§ **Exercise objective**
Retype, word for word, each line between the lines holding "def execCalibrationStart (dt" and "def execCalibrationEnd (dt", inclusive, and leave the rest of the data alone.

Saved entries
****
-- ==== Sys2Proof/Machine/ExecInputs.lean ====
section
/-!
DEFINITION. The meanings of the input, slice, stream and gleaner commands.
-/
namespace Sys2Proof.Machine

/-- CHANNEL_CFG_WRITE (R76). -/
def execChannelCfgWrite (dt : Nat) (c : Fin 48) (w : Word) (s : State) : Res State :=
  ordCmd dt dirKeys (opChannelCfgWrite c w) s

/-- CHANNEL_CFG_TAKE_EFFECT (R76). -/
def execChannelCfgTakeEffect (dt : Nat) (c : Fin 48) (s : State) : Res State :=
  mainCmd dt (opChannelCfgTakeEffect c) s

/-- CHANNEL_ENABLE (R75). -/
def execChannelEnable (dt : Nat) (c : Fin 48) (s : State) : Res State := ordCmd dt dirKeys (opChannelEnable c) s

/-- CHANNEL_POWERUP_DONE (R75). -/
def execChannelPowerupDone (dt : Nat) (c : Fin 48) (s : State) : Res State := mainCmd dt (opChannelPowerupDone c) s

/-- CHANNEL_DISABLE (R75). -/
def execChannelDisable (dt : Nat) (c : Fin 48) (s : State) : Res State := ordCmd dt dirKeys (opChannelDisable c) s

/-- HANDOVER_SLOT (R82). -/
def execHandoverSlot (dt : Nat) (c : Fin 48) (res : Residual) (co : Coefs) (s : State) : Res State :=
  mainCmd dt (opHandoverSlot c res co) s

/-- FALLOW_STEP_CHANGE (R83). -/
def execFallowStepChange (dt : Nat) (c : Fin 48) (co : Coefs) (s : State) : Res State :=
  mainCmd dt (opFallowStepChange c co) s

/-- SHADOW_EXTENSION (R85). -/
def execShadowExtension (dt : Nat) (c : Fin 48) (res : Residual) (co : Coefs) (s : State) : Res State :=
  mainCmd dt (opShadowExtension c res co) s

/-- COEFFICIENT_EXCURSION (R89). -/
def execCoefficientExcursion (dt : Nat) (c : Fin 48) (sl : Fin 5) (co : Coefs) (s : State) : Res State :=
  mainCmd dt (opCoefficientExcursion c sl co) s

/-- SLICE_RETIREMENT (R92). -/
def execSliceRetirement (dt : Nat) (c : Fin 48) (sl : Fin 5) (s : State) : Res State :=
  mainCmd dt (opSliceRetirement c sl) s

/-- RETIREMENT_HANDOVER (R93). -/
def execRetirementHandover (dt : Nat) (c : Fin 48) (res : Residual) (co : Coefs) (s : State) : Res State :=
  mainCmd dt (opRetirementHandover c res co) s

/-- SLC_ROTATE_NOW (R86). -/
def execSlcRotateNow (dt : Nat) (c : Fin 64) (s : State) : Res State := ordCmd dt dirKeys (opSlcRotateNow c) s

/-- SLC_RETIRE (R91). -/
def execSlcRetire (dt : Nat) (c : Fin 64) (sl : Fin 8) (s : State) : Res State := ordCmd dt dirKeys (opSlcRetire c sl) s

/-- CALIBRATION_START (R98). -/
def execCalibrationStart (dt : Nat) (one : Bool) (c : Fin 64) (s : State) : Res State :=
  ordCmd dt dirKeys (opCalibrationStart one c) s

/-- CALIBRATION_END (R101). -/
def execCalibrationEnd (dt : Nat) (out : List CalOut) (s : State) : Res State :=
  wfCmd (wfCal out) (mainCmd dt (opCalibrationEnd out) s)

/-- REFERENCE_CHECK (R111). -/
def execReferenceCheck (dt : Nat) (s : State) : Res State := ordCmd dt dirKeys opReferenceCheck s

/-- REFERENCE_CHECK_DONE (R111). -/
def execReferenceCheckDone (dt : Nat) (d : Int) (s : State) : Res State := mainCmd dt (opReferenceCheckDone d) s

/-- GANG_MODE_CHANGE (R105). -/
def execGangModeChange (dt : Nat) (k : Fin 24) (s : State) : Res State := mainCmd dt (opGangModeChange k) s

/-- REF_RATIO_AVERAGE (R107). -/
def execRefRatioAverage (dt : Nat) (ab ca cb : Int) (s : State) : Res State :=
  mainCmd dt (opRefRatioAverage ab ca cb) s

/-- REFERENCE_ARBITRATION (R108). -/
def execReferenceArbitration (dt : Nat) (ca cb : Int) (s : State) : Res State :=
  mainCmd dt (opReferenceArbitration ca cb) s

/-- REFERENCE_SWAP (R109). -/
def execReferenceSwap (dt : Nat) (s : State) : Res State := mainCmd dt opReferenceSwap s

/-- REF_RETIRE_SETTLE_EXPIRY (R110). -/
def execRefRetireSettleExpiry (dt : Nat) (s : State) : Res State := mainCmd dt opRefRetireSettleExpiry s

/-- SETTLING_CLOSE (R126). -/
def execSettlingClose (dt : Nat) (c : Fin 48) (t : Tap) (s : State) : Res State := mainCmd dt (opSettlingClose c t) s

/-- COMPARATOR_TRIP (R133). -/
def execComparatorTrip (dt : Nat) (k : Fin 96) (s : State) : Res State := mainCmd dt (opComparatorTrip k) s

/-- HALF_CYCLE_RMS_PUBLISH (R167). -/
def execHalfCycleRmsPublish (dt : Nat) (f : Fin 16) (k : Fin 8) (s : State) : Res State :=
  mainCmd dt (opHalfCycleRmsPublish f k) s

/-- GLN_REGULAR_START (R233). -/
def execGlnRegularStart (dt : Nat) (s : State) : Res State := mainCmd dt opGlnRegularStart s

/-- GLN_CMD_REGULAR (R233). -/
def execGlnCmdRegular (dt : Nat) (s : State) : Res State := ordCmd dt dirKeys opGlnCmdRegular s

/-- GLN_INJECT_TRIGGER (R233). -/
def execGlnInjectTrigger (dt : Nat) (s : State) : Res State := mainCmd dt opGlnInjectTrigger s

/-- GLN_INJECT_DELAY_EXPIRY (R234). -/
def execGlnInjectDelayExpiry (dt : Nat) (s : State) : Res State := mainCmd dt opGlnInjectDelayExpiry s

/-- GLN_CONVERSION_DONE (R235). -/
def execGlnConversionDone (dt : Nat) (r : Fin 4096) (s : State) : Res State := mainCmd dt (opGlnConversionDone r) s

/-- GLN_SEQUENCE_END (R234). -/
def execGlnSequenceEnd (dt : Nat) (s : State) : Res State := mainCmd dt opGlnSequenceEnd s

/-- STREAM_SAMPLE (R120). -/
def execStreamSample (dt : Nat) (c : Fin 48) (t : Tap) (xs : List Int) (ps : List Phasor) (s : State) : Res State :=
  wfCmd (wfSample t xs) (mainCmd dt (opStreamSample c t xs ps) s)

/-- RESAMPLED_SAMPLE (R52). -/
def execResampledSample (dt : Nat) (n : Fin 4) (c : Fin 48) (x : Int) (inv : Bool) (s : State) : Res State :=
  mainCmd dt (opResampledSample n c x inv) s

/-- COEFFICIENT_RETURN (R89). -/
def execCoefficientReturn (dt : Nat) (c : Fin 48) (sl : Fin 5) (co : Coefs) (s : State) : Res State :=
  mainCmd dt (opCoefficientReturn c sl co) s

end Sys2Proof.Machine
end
****
§ **Exercise response**
def execCalibrationStart (dt : Nat) (one : Bool) (c : Fin 64) (s : State) : Res State :=
  ordCmd dt dirKeys (opCalibrationStart one c) s

/-- CALIBRATION_END (R101). -/
def execCalibrationEnd (dt : Nat) (out : List CalOut) (s : State) : Res State :=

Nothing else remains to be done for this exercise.